Task instructions: Once you find the line with "ArithmeticOverflow comes from" in the data that follows, repeat it and every line after it exactly, through the line with "the four arithmetic".

Data under study:
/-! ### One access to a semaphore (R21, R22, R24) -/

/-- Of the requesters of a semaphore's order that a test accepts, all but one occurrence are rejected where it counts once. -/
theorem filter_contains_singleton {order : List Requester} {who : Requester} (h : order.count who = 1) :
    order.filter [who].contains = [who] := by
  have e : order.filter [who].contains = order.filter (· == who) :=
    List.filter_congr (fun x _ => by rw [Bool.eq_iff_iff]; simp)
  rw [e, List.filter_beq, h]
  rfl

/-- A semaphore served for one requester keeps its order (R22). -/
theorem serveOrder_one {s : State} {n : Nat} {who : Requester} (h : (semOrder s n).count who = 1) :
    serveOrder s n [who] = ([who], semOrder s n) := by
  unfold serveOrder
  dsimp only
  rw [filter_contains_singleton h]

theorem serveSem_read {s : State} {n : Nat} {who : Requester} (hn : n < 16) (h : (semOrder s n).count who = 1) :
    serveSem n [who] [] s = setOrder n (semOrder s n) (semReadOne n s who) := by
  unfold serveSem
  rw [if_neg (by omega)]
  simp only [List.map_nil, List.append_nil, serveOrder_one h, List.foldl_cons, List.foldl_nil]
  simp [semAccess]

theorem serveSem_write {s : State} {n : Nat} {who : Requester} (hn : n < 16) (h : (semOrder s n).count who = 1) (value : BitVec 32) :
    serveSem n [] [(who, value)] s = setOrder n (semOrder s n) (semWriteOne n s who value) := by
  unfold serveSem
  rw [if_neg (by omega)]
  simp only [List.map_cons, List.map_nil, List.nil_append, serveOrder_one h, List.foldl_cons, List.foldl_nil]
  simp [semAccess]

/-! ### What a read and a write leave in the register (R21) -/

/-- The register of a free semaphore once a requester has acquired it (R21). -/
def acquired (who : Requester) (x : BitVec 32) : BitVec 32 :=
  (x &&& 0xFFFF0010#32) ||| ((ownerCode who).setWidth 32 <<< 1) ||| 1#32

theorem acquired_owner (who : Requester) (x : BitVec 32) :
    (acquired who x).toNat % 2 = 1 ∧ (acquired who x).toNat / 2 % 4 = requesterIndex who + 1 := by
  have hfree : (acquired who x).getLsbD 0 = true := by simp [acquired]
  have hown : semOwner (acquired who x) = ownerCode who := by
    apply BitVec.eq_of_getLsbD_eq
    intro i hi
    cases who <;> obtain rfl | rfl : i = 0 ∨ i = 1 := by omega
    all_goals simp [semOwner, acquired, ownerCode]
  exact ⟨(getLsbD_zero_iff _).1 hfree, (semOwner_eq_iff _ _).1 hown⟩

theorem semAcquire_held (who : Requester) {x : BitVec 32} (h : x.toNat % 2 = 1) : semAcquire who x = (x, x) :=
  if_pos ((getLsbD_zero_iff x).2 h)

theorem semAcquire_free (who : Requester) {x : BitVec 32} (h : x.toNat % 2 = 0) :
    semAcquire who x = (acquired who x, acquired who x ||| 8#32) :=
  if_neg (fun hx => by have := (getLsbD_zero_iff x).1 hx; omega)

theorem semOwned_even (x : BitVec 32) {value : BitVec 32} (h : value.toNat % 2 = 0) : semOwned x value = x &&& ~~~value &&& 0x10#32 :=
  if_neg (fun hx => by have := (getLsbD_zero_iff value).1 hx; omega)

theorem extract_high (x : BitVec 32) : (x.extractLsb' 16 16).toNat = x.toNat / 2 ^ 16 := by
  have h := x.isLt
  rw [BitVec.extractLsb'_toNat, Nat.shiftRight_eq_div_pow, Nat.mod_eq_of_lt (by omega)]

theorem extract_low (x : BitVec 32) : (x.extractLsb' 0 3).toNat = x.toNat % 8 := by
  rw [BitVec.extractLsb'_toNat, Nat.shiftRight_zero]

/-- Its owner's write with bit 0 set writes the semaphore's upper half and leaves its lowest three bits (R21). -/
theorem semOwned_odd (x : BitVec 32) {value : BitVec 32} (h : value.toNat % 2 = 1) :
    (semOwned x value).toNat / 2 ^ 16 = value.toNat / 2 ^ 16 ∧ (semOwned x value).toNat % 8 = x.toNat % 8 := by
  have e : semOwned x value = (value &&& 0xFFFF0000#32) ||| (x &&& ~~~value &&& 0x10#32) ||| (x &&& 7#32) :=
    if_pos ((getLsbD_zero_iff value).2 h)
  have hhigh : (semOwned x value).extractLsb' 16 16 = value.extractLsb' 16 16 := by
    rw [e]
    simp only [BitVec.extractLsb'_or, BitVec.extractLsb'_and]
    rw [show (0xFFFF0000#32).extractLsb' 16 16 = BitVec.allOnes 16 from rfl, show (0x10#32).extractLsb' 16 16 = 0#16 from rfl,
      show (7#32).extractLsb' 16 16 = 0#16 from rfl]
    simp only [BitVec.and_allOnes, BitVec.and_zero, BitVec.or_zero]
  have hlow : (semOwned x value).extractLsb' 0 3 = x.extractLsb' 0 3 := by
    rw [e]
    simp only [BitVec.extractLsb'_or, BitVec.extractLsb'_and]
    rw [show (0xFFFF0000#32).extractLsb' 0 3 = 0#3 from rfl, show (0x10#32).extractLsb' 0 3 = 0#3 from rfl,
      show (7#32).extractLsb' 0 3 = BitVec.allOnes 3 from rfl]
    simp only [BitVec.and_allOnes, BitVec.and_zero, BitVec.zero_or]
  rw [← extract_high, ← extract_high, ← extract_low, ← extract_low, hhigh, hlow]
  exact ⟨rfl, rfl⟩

==

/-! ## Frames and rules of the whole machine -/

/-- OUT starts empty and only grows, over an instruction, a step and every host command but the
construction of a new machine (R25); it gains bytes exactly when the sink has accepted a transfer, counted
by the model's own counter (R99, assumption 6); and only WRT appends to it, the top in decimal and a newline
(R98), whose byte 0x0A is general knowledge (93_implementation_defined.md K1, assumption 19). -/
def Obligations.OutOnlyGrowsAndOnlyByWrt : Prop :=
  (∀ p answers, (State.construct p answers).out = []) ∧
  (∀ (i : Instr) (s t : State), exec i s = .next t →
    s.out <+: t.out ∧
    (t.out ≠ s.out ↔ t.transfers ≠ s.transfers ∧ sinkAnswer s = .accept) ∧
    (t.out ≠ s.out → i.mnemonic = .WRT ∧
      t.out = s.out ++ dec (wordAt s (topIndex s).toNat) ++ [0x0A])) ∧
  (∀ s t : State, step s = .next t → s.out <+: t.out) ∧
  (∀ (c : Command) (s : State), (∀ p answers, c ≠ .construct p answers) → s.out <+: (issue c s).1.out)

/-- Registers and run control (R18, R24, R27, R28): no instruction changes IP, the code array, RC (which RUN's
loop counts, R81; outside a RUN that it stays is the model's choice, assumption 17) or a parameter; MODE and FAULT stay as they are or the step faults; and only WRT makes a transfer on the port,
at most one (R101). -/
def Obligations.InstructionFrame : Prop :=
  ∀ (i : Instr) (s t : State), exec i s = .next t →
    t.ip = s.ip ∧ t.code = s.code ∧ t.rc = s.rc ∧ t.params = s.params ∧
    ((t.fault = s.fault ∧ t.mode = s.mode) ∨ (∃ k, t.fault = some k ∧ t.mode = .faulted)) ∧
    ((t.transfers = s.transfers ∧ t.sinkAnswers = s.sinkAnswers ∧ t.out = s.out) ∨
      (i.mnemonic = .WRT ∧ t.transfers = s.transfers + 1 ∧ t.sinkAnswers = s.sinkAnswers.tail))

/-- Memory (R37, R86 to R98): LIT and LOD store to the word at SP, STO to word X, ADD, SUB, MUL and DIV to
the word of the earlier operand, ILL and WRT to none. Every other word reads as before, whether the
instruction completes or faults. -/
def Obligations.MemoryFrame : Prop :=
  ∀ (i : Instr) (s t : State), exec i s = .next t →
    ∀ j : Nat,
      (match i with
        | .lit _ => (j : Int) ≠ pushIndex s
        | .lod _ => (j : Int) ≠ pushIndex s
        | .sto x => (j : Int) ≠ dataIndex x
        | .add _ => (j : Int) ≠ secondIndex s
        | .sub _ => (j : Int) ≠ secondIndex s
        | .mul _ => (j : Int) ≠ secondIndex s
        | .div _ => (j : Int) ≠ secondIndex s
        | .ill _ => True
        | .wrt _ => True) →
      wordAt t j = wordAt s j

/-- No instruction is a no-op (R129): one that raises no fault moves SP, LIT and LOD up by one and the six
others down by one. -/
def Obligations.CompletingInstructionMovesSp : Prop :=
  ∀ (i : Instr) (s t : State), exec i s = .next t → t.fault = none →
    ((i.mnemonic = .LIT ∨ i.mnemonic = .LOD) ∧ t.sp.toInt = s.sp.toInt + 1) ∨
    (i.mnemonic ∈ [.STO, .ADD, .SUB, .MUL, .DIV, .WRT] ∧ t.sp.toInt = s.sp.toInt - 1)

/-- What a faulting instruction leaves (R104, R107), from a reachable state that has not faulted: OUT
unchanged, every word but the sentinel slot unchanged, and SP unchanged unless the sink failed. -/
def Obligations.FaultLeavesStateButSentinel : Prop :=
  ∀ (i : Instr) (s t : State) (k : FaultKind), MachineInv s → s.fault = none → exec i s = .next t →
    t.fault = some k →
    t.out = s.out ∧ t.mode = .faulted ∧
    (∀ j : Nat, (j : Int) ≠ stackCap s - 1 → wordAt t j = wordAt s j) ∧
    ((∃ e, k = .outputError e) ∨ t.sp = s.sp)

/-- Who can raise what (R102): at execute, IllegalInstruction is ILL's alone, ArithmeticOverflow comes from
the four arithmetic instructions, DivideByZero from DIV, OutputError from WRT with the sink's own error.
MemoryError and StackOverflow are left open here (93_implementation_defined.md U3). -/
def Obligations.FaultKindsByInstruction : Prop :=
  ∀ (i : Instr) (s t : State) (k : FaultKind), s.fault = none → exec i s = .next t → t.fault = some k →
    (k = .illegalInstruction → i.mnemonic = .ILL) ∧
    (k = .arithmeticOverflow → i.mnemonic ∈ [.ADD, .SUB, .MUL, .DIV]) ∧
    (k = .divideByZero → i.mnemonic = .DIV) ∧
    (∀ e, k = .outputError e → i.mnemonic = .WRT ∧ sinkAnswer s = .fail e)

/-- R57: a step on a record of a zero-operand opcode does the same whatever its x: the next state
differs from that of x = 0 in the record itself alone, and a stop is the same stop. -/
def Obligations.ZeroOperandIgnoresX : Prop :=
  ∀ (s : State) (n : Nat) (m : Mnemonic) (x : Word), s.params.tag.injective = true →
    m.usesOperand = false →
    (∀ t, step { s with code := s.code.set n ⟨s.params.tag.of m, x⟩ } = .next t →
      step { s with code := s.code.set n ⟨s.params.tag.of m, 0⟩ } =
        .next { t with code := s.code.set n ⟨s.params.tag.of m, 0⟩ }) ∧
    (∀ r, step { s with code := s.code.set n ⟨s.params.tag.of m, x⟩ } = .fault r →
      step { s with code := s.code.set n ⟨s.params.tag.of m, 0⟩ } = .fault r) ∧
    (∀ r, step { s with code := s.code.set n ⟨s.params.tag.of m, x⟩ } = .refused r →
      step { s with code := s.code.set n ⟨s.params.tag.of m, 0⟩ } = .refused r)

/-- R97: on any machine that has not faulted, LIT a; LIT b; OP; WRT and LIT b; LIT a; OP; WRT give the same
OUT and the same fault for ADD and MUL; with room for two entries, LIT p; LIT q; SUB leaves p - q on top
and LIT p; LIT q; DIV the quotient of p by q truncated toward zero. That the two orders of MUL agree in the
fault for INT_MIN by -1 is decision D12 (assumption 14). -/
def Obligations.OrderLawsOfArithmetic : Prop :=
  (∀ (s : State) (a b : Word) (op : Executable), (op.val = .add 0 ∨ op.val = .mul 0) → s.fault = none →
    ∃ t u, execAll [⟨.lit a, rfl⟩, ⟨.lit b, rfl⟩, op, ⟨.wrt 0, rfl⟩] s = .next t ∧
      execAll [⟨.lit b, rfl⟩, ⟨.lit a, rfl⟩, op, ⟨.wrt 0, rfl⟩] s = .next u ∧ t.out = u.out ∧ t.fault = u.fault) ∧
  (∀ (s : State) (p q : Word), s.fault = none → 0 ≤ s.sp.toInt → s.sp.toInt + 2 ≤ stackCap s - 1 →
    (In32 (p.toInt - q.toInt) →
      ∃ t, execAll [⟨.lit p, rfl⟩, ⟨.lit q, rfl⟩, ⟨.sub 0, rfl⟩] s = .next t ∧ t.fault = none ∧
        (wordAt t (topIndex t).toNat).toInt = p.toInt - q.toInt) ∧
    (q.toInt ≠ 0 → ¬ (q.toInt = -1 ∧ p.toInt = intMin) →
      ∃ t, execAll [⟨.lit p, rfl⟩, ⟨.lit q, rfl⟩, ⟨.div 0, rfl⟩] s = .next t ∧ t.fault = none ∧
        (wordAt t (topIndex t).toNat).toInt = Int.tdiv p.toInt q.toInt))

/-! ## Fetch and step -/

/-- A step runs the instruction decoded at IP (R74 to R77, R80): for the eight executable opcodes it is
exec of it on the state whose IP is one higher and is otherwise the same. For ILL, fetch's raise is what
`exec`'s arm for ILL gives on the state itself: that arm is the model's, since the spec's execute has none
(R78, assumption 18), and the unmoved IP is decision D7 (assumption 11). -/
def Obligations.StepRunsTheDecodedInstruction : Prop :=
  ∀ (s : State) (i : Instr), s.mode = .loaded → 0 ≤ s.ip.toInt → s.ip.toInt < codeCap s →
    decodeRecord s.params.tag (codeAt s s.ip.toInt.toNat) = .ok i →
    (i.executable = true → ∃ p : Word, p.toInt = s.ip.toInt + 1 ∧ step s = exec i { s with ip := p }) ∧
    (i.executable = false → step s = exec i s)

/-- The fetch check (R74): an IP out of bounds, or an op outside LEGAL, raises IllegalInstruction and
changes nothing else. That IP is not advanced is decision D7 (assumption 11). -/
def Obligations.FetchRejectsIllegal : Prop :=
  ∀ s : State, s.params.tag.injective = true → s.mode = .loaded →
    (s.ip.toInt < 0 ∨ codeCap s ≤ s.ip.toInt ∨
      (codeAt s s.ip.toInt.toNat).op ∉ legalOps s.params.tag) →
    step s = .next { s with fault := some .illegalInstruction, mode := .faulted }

The answer:
/-- Who can raise what (R102): at execute, IllegalInstruction is ILL's alone, ArithmeticOverflow comes from
the four arithmetic instructions, DivideByZero from DIV, OutputError from WRT with the sink's own error.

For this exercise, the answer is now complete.